Mastitis and new infection risk – staying aware of fundamental principals

Mastitis and new infection risk – staying aware of fundamental principals
By John Penry, Veterinarian and Researcher, Anexa Vets

Mid-lactation presents an opportunity for all herds to assess their new mastitis infection status. For farms enrolled in herd testing, the second herd test has generally been done and with this comes the ability to compare groups between test #1 and #2 for the season. The percentage of animals with an elevated individual cow cell count (ICCC), above the subclinical mastitis threshold, in HT#2 that were below the threshold in HT#1 is an indicator of new infection rate, or new infections per month. Here the heifer group are of particular interest as it is assumed that, where clinical mastitis has not been observed, this is a true new subclinical infection. In a similar vein, measuring the number of new clinical mastitis infections, in mid-lactation cows over the past two months also allows us to assess new infection rate, and hence risk. Here, we do not wish to see any rate over 1-2 new clinical mastitis cases per 100 cows per month.

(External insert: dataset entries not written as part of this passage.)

/-- TLBI removes translations of a context, or of one page of it, or all; while undelivered operations pin one of them, the thread is
not ready (R316). That it also removes the fetched instruction lines of the context (log 40), what its completion ends at home (log 87),
and that FENCE.I acts for the lowest lane alone (log 37), are the model's readings. FENCE.I: no line fetched before serves the thread (R317). CTXSW asks a core for a context, MIGR
for a move to a site, WFI parks its thread (R318, R319, R346, R349). -/
def Obligations.SystemInstructions : Prop :=
 ((∀ (h : Hdr) (a b : Src),
    let ctx (e : Env) : Nat := (e.src32 b).toNat % 4096
    let removes (hit : Env → Xlat → Bool) (hold : Env → Hold) (of : Env → Nat → Bool) (e : Env) (s s' : State) (o : Out) : Prop :=
      o = { clock := s.maxClock, hold := if s.pinnedBy (hit e) then some (hold e) else none } ∧
      (∀ c, (s'.core c).tlb = (s.core c).tlb.filter (fun x => !hit e x) ∧ (s'.core c).teams = (s.core c).teams ∧
        (s'.core c).ilines = (s.core c).ilines.filter fun x => !of e x.ctx) ∧
      (∀ d, (s'.die d).tlb = (s.die d).tlb.filter fun x => !hit e x) ∧ s'.mem = s.mem ∧ s'.gtags = s.gtags ∧ s'.lost = s.lost
    let exists' (e : Env) : Prop := (e.s.ctxById (ctx e)).isSome = true
    Acts (.tlbiVa h a b) h { reads := names64 a ++ names32 b }
      (removes (fun e x => x.ctx == ctx e && decide (x.va ≤ (e.src64 a).toNat % 2 ^ 56 ∧ (e.src64 a).toNat % 2 ^ 56 < x.va + x.size))
        (fun e => .tlbi (some (ctx e)) (some ((e.src64 a).toNat % 2 ^ 56))) fun e x => x == ctx e)
      (fun e => e.t.sup = true ∧ exists' e) (sel := lowestOnly) ∧
    Acts (.tlbiCtx h b) h { reads := names32 b } (removes (fun e x => x.ctx == ctx e)
        (fun e => .tlbi (some (ctx e)) none) fun e x => x == ctx e)
      (fun e => e.t.sup = true ∧ exists' e) (sel := lowestOnly) ∧
    Acts (.tlbiAll h) h {} (removes (fun _ _ => true) (fun _ => .tlbi none none) fun _ _ => true) (fun e => e.t.sup = true)
      (sel := lowestOnly) ∧
    Acts (.fenceI h) h {} (fun _ s s' o => s' = { s with stamp := s.stamp + 1 } ∧ o = { fence := s.stamp + 1 })
      (sel := lowestOnly)) ∧
  ∀ (k : Core) (ctx : Nat) (sup : Bool) (pc : VAddr) (fence : Nat) (x : ILine), k.lineFor ctx sup pc fence = some x →
    fence ≤ x.stamp ∧ x.line = pc.toNat / 320 ∧ x.ctx = ctx ∧ x.sup = sup) ∧
 (∀ (h : Hdr) (a b : BitVec 8),
    let core (e : Env) : Nat := (e.th.g a.toNat).toNat % 256
    let ctx (e : Env) : Nat := (e.th.g b.toNat).toNat % 4096
    let site (e : Env) : Option Nat := if (e.th.g b.toNat).getLsbD 31 then none else some ((e.th.g b.toNat).toNat % 512)
    let u : Uses := { reads := [.g a.toNat, .g b.toNat] }
    Acts (.ctxsw h a b) h u
      (fun e s s' o => o = {} ∧ s' = s.updCore (core e) fun k =>
        if (k.teams.any fun t => t.bank == k.active && t.ctx == ctx e) then k else { k with switch := some (ctx e) })
      (fun e => e.t.sup = true ∧ core e < 224 ∧ (e.s.ctxById (ctx e)).isSome = true ∧ e.s.onCore (core e) (ctx e) = true)
      (sel := lowestOnly) ∧
    Acts (.migr h a b) h u
      (fun e s s' o => o = {} ∧
        let c := core e
        let old : Option Reloc := s.relocs.find? fun r => r.core == c && decide (r.step < 5)
        let takes (s0 : State) (r : Reloc) : Prop :=
          let t := s0.target c (site e)
          s' = { s with
            relocs := (s.relocs.filter fun x => x.core != c || decide (5 ≤ x.step)) ++ [{ r with named := site e, target := t }]
            sites := s0.sites.map fun x => if t = some x.v ∨ x.v = s.siteOf c then { x with relocating := true } else x }
        (old = none → takes s { core := c, named := none, trigger := 0, target := none, step := 1, held := [] }) ∧
        ∀ r, old = some r → if 4 ≤ r.step then s' = s else
          takes { s with sites := s.sites.map fun x => if r.target = some x.v then { x with relocating := false } else x } r)
      (fun e => e.t.sup = true ∧ core e < 224 ∧ match site e with
        | some v => e.s.namedOk v = true
        | none => (e.s.nearTarget (core e)).isSome = true)
      (sel := lowestOnly) ∧
    Acts (.wfi h) h {} (fun _ s s' o => s' = s ∧ o = { park := some (.wfi s.cycle) }) (sel := lowestOnly))
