/-- A bit of the lower part of a concatenation, and one of the upper part. -/
theorem bit_low {m n : Nat} (a : BitVec m) (b : BitVec n) (i : Nat) (h : i < n) : (a ++ b).getLsbD i = b.getLsbD i := by
  rw [BitVec.getLsbD_append, if_pos h]
theorem bit_high {m n : Nat} (a : BitVec m) (b : BitVec n) (i : Nat) : (a ++ b).getLsbD (n + i) = a.getLsbD i := by
  rw [BitVec.getLsbD_append, if_neg (by omega), Nat.add_sub_cancel_left]
theorem ofBool_bit (x : Bool) : (BitVec.ofBool x).getLsbD 0 = x := by cases x <;> rfl
theorem field {n k : Nat} {x : BitVec n} {s : Nat} {y : BitVec k} (h : ∀ i, i < k → x.getLsbD (s + i) = y.getLsbD i) :
    x.extractLsb' s k = y := by
  apply BitVec.eq_of_getLsbD_eq
  intro i hi
  rw [BitVec.getLsbD_extractLsb', decide_eq_true hi, Bool.true_and, h i hi]

theorem pack_bit (r : Raw) (i : Nat) (h : i < 20) : r.pack.getLsbD (47 + i) = r.h.pack.getLsbD i := by
  show ((r.op ++ r.m ++ r.h.pack) ++ r.body).getLsbD (47 + i) = _
  rw [bit_high, bit_low _ _ _ h]

/-- Unpacking a packed word gives its header. -/
theorem unpack_pack_hdr (r : Raw) : (Raw.unpack r.pack).h = r.h := by
  obtain ⟨op, m, ⟨la, av, tag, wait, gn, gp⟩, body⟩ := r
  simp only [Raw.unpack, Hdr.mk.injEq, bitAt]
  refine ⟨field fun i hi => ?_, ?_, field fun i hi => ?_, field fun i hi => ?_, ?_, field fun i hi => ?_⟩
  · rw [show 63 + i = 47 + (3 + (1 + (8 + (3 + (1 + i))))) from by omega, pack_bit _ _ (by omega)]
    simp only [Hdr.pack, bit_high]
  · rw [show 62 = 47 + (3 + (1 + (8 + (3 + 0)))) from by omega, pack_bit _ _ (by omega)]
    simp only [Hdr.pack, bit_high, bit_low _ _ 0 Nat.zero_lt_one, ofBool_bit]
  · rw [show 59 + i = 47 + (3 + (1 + (8 + i))) from by omega, pack_bit _ _ (by omega)]
    simp only [Hdr.pack, bit_high, bit_low _ _ _ hi]
  · rw [show 51 + i = 47 + (3 + (1 + i)) from by omega, pack_bit _ _ (by omega)]
    simp only [Hdr.pack, bit_high, bit_low _ _ _ hi]
  · rw [show 50 = 47 + (3 + 0) from by omega, pack_bit _ _ (by omega)]
    simp only [Hdr.pack, bit_high, bit_low _ _ 0 Nat.zero_lt_one, ofBool_bit]
  · rw [pack_bit _ _ (by omega)]
    simp only [Hdr.pack, bit_low _ _ _ hi]

end Laws

namespace Laws.Encodes

/-- Instruction i has a word exactly if it has a header, and the word carries that header. -/
def Statement (i : Instr) : Prop :=
  (encode i).isSome = i.hdr.isSome ∧ ∀ w h, encode i = some w → i.hdr = some h → (Raw.unpack w).h = h

theorem of_word {i : Instr} {h : Hdr} {op : Nat} {m : BitVec 4} {body : BitVec 47} (he : encode i = mkWord op m h body)
    (hh : i.hdr = some h) : Statement i := by
  refine ⟨by rw [he, hh]; rfl, ?_⟩
  intro w h' hw hh'
  rw [he] at hw
  rw [hh] at hh'
  simp only [mkWord, Option.some.injEq] at hw hh'
  rw [← hw, unpack_pack_hdr, ← hh']

theorem of_event {i : Instr} (he : encode i = none) (hh : i.hdr = none) : Statement i := by
  refine ⟨by rw [he, hh]; rfl, ?_⟩
  intro w h hw
  rw [he] at hw
  cases hw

So, assessing new infection rate, and hence new infection risk is straight forward, useful and of benefit. It is also worth recalling that the main drivers of new infection risk are simple ones – in fact, there are only two principles to remember.

Principle #1: Maintain and optimise teat tissue health: teat tissue health sounds vague but it can be described in specific terms. The teat – any teat – does not like milking conditions that either increase hyperkeratosis (callous formation at the teat end) or congestion in the teat-end/teat-barrel. While adverse Winter weather conditions can increase the risk of teat tissue health being compromised, in reality it is actions associated with milking that pose the main risk factors for reduced tissue health. There is ample evidence from the past 30 years that associates an increased risk of new infection with either an increase in teat-end hyperkeratosis, or increased teat congestion post milking, or both.

Principle #2: Reduce the number of bacteria around the teat: This principle is really simple in concept – the teat-canal has a magnificent defence mechanism, but it can only cope with so many bacterial numbers between milking. If this threshold is crossed the defences progressively become less able to cope with bacterial numbers and new infection risk increases accordingly. It is not just a matter of the bacterial numbers on the teat-end but also on teat skin as the presence of increased organic material makes it more difficult for teat skin to remain healthy. The most obvious example of this is teats that spend a high proportion of time covered, or partially in mud. Here there is excellent evidence showing the association between increased bacterial load around teat skin and a incremental increase in new infection risk.

Virtually all mastitis control measures can be traced back to these two principles. They are simple to remember, clear to understand and the foundation of any control advice.